Peut-être aurait-il alors fallu tirer les conséquences des paroles d'Anelka et lui donner satisfaction en le maintenant définitivement à l'écart de l'équipe nationale. Cela lui aurait évité cette triste sortie. En 2004, avant l’Euro, Anelka a bien bredouillé des excuses, semblant comprendre que la sélection était au-dessus de lui, mais l’impression n’a pas duré. L'un des nombreux torts de Raymond Domenech aura finalement été de tendre à nouveau la main à l'enfant terrible, fin 2005. Depuis 2007, il était incontournable, et c’est curieusement via un clash avec celui qui s'est entêté à lui accorder sa confiance - malgré ses piètres performances - qu'Anelka a clos son histoire en bleu.

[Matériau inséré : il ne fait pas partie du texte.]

-- ==== Sys2Proof/Laws/Host.lean ====
section
/-! SUPPORT. The host's alphabet and its checks, and how command sequences run: what each operation can
answer, said once. -/

namespace Sys2Proof.Machine

/-! ### The alphabet (R200) -/

theorem buildAlphabet_eq_ok {symbols : List Char} {a : Alphabet} (h : buildAlphabet symbols = .ok a) :
    a.toList = symbols ∧ symbols.length = 36 ∧ symbols.Nodup := by
  unfold buildAlphabet at h
  split at h
  · split at h <;> cases h
    exact ⟨by simp [Vector.toList], ‹_›, ‹_›⟩
  · cases h

theorem buildAlphabet_of {symbols : List Char} (h : symbols.length = 36) (hn : symbols.Nodup) :
    ∃ a, buildAlphabet symbols = .ok a ∧ a.toList = symbols :=
  ⟨⟨symbols.toArray, by simpa using h⟩, by simp [buildAlphabet, h, hn], by simp [Vector.toList]⟩

/-- Distinct symbols have distinct places. -/
theorem toSymbol_injective {a : Alphabet} (hn : a.toList.Nodup) : Function.Injective (toSymbol a) := by
  intro u v e
  have := (List.nodup_iff_injective_get.1 hn) (a₁ := ⟨u.val, by simp⟩) (a₂ := ⟨v.val, by simp⟩)
    (by simpa [toSymbol] using e)
  exact Fin.ext (by simpa using this)

theorem toSymbol_mem (a : Alphabet) (v : Sym) : toSymbol a v ∈ a.toList := by simp [toSymbol]

/-- A symbol has the index of its place, or the character is outside the alphabet. -/
theorem toIndex_cases (caseFold : Bool) (a : Alphabet) (ch : Char) :
    (∃ v, toIndex caseFold a ch = .ok v ∧ toSymbol a v = foldCase caseFold ch) ∨
    (toIndex caseFold a ch = .error .invalidSymbol ∧ foldCase caseFold ch ∉ a.toList) := by
  unfold toIndex
  cases hf : (List.finRange 36).find? fun v => toSymbol a v == foldCase caseFold ch with
  | some v => exact .inl ⟨v, rfl, by simpa using List.find?_some hf⟩
  | none =>
    refine .inr ⟨rfl, fun hm => ?_⟩
    obtain ⟨n, hn, e⟩ := List.mem_iff_getElem.1 hm
    have := List.find?_eq_none.1 hf ⟨n, by simpa using hn⟩ (List.mem_finRange _)
    simp only [Vector.length_toList] at hn
    exact this (by simp [toSymbol, ← e])

/-- The indices of a string, symbol by symbol, or one of its characters is outside the alphabet. -/
theorem toIndices_cases (caseFold : Bool) (a : Alphabet) (chs : List Char) :
    (∃ vs, toIndices caseFold a chs = .ok vs ∧ vs.map (toSymbol a) = chs.map (foldCase caseFold)) ∨
    (toIndices caseFold a chs = .error .invalidSymbol ∧
      ∃ ch ∈ chs, foldCase caseFold ch ∉ a.toList) := by
  induction chs with
  | nil => exact .inl ⟨[], rfl, rfl⟩
  | cons ch chs ih =>
    obtain ⟨v, hv, e⟩ | ⟨hv, hm⟩ := toIndex_cases caseFold a ch
    · obtain ⟨vs, hvs, e'⟩ | ⟨hvs, d, hd, hm⟩ := ih
      · exact .inl ⟨v :: vs, by simp only [toIndices, hv, hvs, bind, Except.bind]; rfl, by simp [e, e']⟩
      · exact .inr ⟨by simp only [toIndices, hv, hvs, bind, Except.bind], d, by simp [hd], hm⟩
    · exact .inr ⟨by simp only [toIndices, hv, bind, Except.bind], ch, by simp, hm⟩

/-- What a message that passed its checks has (R200 to R202). -/
theorem hostCheck_eq_ok {p : HostParams} {key nonce header payload : List Char} {c : Checked}
    (h : hostCheck p key nonce header payload = .ok c) :
    buildAlphabet p.symbols = .ok c.alphabet ∧ keyIndices p.caseFold c.alphabet key = .ok c.key ∧
    c.key.length = 36 ∧ c.key.Nodup ∧ toIndices p.caseFold c.alphabet nonce = .ok c.nonce ∧
    toIndices p.caseFold c.alphabet header = .ok c.header ∧
    toIndices p.caseFold c.alphabet payload = .ok c.payload := by
  simp only [hostCheck, bind, Except.bind] at h
  split at h <;> [cases h; skip]
  rename_i ha
  split at h <;> [cases h; skip]
  rename_i hk
  split at h <;> [cases h; skip]
  rename_i h1
  split at h <;> [cases h; skip]
  rename_i h2
  split at h <;> [cases h; skip]
  rename_i h3
  cases h
  refine ⟨ha, hk, ?_, ?_, h1, h2, h3⟩ <;>
    (simp only [keyIndices, bind, Except.bind] at hk
     split at hk <;> [cases hk; skip]
     split at hk <;> [cases hk; skip]
     split at hk <;> cases hk)
  · rename_i hl _
    simpa using hl
  · assumption

/-! ### Command sequences (R80, R205) -/

/-- A transaction whose command answers a next state with an OK response. -/
theorem transact_eq {i : Instr} {key : KeyWord} {s t : State} (hd : decode (encode i) = .ok i)
    (h : exec i { s with keyBus := key } = .next t) (hr : respCode t.resp = 0) :
    transact key i s = .ok t := by
  have hs : step (s.present (encode i) key) = .next t := by
    simp only [step, State.present, fetch, State.accept, hd, ← h]
  simp only [transact, hs, hr, if_true]

theorem runCommands_cons {key : KeyWord} {i : Instr} {is : List Instr} {s t u : State}
    {rs : List Word} (h : transact key i s = .ok t) (h' : runCommands key is t = .ok (rs, u)) :
    runCommands key (i :: is) s = .ok (t.resp :: rs, u) := by
  simp only [runCommands, h, h', bind, Except.bind]; rfl

theorem runCommands_append {key : KeyWord} {is js : List Instr} {s t u : State} {rs qs : List Word}
    (h : runCommands key is s = .ok (rs, t)) (h' : runCommands key js t = .ok (qs, u)) :
    runCommands key (is ++ js) s = .ok (rs ++ qs, u) := by
  induction is generalizing s rs with
  | nil => cases h; exact h'
  | cons i is ih =>
    simp only [runCommands, bind, Except.bind] at h
    split at h <;> [cases h; skip]
    rename_i ht
    split at h <;> [cases h; skip]
    rename_i hr
    cases h
    exact runCommands_cons ht (ih hr)

/-- A transaction that succeeds is a step with an OK response. -/
theorem transact_eq_ok {i : Instr} {key : KeyWord} {s t : State} (h : transact key i s = .ok t) :
    step (s.present (encode i) key) = .next t ∧ respCode t.resp = 0 := by
  unfold transact at h
  split at h
  · split at h <;> cases h
    exact ⟨‹_›, ‹_›⟩
  · cases h
  · cases h

theorem runCommands_codes {key : KeyWord} {is : List Instr} {s t : State} {rs : List Word}
    (h : runCommands key is s = .ok (rs, t)) : ∀ w ∈ rs, respCode w = 0 := by
  induction is generalizing s rs with
  | nil => cases h; simp
  | cons i is ih =>
    simp only [runCommands, bind, Except.bind] at h
    split at h <;> [cases h; skip]
    rename_i ht
    split at h <;> [cases h; skip]
    rename_i hr
    cases h
    simpa using ⟨(transact_eq_ok ht).2, ih hr⟩

/-- The recorder's sequence after a step (R199). -/
theorem history_cons {q : RecorderParams} {e : HostEvent} {es : List HostEvent} {s t : State}
    (h : step { s with inputs := e :: s.inputs } = .next t) :
    history q (e :: es) s = recordAfter q e t ++ history q es t := by
  simp only [history, h]

/-- The recorder's sequence after a transaction that succeeds: a transaction is one step. -/
theorem history_transact {q : RecorderParams} {key : KeyWord} {i : Instr} {es : List HostEvent}
    {s t : State} (h : transact key i s = .ok t) :
    history q (.command (encode i) key :: es) s =
      recordAfter q (.command (encode i) key) t ++ history q es t :=
  history_cons (transact_eq_ok h).1

@[simp] theorem recordAfter_rst (q : RecorderParams) (t : State) : recordAfter q .rst t = [] := rfl

theorem recordAfter_command {q : RecorderParams} {cmd : Word} {key : KeyWord} {i : Instr} {t : State}
    (h : decode cmd = .ok i) : recordAfter q (.command cmd key) t =
      if isRecorded i = true ∧ t.lastCode = .ok then [snapshotOf q t.observe] else [] := by
  simp only [recordAfter, h]

end Sys2Proof.Machine
end

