-- One theorem at a time: a thread for each would ask for more memory than the check allows.
set_option Elab.async false

/-! ### States (95_test_vectors.md section 2) -/

/-- The tableau of the identity key. -/
def idTableau : Tableau :=
  #v[0, 1, 2, 3, 4, 5,
   6, 7, 8, 9, 10, 11,
   12, 13, 14, 15, 16, 17,
   18, 19, 20, 21, 22, 23,
   24, 25, 26, 27, 28, 29,
   30, 31, 32, 33, 34, 35]

/-- The tableau of the known vector's key (V-E2). -/
def k0Tableau : Tableau :=
  #v[33, 31, 7, 34, 13, 26,
   0, 24, 25, 10, 19, 1,
   3, 9, 27, 35, 30, 29,
   8, 11, 4, 5, 32, 12,
   28, 16, 14, 17, 22, 18,
   20, 23, 15, 2, 6, 21]

/-- The tableau after ENC 0 from the identity (V-T1). -/
def t1Tableau : Tableau :=
  #v[5, 31, 1, 2, 3, 4,
   6, 0, 8, 9, 10, 11,
   12, 7, 14, 15, 16, 17,
   18, 13, 20, 21, 22, 23,
   24, 19, 26, 27, 28, 29,
   30, 25, 32, 33, 34, 35]

/-- The tableau after ENC 28 from K0 (V-E2). -/
def e2Tableau : Tableau :=
  #v[33, 31, 7, 2, 13, 26,
   0, 24, 25, 34, 19, 1,
   3, 9, 27, 10, 30, 29,
   8, 11, 4, 35, 32, 12,
   18, 28, 16, 5, 17, 22,
   20, 23, 15, 14, 6, 21]

/-- The identity key's word. -/
def idKey : KeyWord := 0x8e28607de75c6da6585d65544d24503ce34c2ca2481c61440c2040

/-- The known vector's key word (V-S1). -/
def k0Key : KeyWord := 0x54608f5d449644e41c3201442c875e8db24305329960068d8877e1

/-- The identity with entry 35 set to 0 (V-K2). -/
def dupKey : KeyWord := 0x0228607de75c6da6585d65544d24503ce34c2ca2481c61440c2040

/-- The identity with entry 35 set to 36 (V-K3). -/
def badKey : KeyWord := 0x9228607de75c6da6585d65544d24503ce34c2ca2481c61440c2040

/-- A session with tableau `t`, pointer (0, 0), the rest as at reset: ID0 and K0. -/
def session (t : Tableau) : State := { State.reset with S := some t, I := some 0, J := some 0, V := true }

/-- A state whose tableau is no permutation, with `V = 1`: no run reaches it. -/
def flatSession : State := session (Vector.replicate 36 0)

/-- The reset state with a key on `KEY`. -/
def resetWithKey (key : KeyWord) : State := { State.reset with keyBus := key }

/-- Whether the outcome is a next state that `p` holds of. -/
def answers (o : Host.Outcome State Fault Refusal) (p : State → Bool) : Bool :=
  match o with
  | .next t => p t
  | .fault _ => false
  | .refused _ => false

theorem exists_next_of_answers {o : Host.Outcome State Fault Refusal} {p : State → Bool}
    (h : answers o p = true) : ∃ t, o = .next t ∧ p t = true := by
  match o with
  | .next t => exact ⟨t, rfl, h⟩
  | .fault _ => cases h
  | .refused _ => cases h

theorem next_of_answers {o : Host.Outcome State Fault Refusal} {t : State}
    (h : answers o (fun u => decide (u = t)) = true) : o = .next t := by
  obtain ⟨u, rfl, hu⟩ := exists_next_of_answers h
  rw [of_decide_eq_true hu]

/-- Whether the outcome is the fault `f`. -/
def faults (o : Host.Outcome State Fault Refusal) (f : Fault) : Bool :=
  match o with
  | .next _ => false
  | .fault g => decide (g = f)
  | .refused _ => false

theorem session_live (t : Tableau) : (session t).Live t 0 0 := ⟨rfl, rfl, rfl, rfl⟩

theorem id_wf : Memory.wf idTableau = true := by decide +kernel

theorem k0_wf : Memory.wf k0Tableau = true := by decide +kernel

/-! ### Well-formedness (R81, R91) -/

theorem test_locate_operand_too_wide : (Instr.locate 64).wellFormed = false := by decide

theorem test_enc_operand_too_wide : (Instr.enc 64).wellFormed = false := by decide

theorem test_dec_operand_too_wide : (Instr.dec 64).wellFormed = false := by decide

theorem test_absorb_operand_too_wide : (Instr.absorb 64).wellFormed = false := by decide

theorem test_row_operand_too_wide : (Instr.valueAt 8 0).wellFormed = false := by decide

theorem test_col_operand_too_wide : (Instr.valueAt 0 8).wellFormed = false := by decide

/-- R91: a legal encoding need not be a legal operand. -/
theorem test_legal_encoding_of_illegal_operand :
    (Instr.enc 36).wellFormed = true ∧ (Instr.valueAt 6 7).wellFormed = true := by decide

/-! ### Words written out from R81 and R84: OP, SYM, ROW, COL -/

theorem test_word_nop : decode 0b0000000000000000 = .ok .nop := by decide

Patrice Evra a estimé samedi que les gens ne connaissaient pas l'homme, en écho aux propos de Deschamps, Desailly ou Zidane qui, douze ans plus tôt, saluaient l'état d'esprit irréprochable de la star alors naissante d'Arsenal. Il n'y a aucune raison de ne pas les croire. Malheureusement, les faits les contredisent. Aussi spectaculaire en dehors du terrain que terne dessus, Anelka n'a eu de cesse, par ses propos et ses coups d'éclats, d'afficher un état d'esprit individualiste. Tout le contraire de ce qui fait un grand international. Pourquoi Anelka s'est-il échiné envoyer valdinguer une carrière si prometteuse? Mystère. Les raisons qui l'ont amené là où il se trouve aujourd'hui sont confuses. Nettement plus que son avenir en bleu, parfaitement limpide.